- [What is needed] Nothing outside the stretch is wanted. Repeat exactly the lines of the listing below from the one that contains "let s := if wipes" through the one that contains "b with bkek", both ends included.
● ● ●
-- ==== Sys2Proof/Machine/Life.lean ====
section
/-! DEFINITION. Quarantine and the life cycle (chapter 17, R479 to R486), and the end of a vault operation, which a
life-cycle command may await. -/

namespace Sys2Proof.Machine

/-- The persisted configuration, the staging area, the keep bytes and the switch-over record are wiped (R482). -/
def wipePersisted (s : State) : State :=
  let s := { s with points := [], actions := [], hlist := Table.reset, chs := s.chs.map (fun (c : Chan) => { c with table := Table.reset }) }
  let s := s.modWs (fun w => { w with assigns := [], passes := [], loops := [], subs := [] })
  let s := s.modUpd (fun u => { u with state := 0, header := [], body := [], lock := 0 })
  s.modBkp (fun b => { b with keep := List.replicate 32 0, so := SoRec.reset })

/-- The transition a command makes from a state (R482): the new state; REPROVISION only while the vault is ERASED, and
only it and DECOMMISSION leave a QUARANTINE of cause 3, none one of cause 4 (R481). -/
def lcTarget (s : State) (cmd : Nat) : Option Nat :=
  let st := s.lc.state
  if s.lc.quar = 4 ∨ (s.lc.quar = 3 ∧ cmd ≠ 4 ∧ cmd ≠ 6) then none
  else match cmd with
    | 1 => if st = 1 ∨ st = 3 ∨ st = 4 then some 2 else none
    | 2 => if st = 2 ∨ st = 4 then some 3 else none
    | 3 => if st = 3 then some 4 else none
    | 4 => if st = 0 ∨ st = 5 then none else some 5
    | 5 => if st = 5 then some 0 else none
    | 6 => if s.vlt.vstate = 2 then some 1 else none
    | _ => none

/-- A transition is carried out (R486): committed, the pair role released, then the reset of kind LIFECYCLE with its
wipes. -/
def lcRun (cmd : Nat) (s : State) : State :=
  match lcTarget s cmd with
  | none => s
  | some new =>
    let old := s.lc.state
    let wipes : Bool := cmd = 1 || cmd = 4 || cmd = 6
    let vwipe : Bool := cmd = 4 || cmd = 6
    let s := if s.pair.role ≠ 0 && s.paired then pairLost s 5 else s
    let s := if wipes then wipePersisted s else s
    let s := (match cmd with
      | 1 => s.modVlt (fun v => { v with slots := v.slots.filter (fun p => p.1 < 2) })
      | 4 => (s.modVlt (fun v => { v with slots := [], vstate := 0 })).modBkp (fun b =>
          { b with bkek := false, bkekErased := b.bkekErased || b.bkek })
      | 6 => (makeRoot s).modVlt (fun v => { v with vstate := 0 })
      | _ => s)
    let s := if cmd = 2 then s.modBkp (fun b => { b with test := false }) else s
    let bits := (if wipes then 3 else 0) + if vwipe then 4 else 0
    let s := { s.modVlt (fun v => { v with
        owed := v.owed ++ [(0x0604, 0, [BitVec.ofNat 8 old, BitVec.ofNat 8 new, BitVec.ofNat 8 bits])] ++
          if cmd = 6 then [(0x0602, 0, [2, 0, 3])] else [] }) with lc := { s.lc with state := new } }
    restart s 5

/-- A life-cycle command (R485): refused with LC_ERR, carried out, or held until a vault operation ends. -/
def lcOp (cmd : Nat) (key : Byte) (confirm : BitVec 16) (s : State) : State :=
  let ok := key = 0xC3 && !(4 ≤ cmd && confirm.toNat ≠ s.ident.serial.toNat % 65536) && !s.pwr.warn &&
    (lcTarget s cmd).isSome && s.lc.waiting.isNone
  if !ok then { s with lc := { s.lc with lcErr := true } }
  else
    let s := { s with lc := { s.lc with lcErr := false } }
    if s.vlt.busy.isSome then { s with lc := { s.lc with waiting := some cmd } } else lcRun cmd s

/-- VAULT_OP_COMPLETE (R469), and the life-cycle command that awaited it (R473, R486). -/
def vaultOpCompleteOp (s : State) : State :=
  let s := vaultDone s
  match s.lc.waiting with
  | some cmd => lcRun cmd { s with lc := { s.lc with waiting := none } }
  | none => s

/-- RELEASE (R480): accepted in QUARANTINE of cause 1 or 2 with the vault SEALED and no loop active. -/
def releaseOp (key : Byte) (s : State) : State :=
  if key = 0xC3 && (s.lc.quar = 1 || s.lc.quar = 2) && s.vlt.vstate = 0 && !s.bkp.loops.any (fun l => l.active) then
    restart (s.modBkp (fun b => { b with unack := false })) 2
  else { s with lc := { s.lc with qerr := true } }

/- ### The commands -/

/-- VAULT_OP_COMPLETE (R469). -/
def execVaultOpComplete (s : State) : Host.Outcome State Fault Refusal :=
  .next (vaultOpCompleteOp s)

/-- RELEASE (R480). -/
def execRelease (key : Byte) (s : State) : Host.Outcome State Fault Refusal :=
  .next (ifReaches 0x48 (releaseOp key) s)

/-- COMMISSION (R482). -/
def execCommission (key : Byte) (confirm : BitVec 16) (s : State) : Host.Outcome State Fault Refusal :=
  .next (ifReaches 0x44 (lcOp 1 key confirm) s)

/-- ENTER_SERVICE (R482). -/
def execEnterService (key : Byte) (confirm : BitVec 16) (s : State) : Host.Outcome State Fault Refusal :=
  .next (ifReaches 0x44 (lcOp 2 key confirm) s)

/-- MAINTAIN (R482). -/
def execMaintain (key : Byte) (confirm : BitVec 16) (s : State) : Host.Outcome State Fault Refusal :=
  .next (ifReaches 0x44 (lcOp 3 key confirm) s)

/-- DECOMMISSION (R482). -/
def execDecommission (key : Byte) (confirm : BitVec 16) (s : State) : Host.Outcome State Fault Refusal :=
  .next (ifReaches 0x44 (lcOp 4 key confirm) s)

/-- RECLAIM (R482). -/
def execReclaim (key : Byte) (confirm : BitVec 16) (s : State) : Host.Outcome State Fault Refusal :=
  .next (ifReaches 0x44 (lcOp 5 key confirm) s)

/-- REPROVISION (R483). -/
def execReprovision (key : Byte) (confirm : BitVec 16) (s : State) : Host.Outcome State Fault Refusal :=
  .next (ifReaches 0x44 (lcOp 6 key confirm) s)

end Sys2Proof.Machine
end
● ● ●
- [Task output]
    let s := if wipes then wipePersisted s else s
    let s := (match cmd with
      | 1 => s.modVlt (fun v => { v with slots := v.slots.filter (fun p => p.1 < 2) })
      | 4 => (s.modVlt (fun v => { v with slots := [], vstate := 0 })).modBkp (fun b =>
          { b with bkek := false, bkekErased := b.bkekErased || b.bkek })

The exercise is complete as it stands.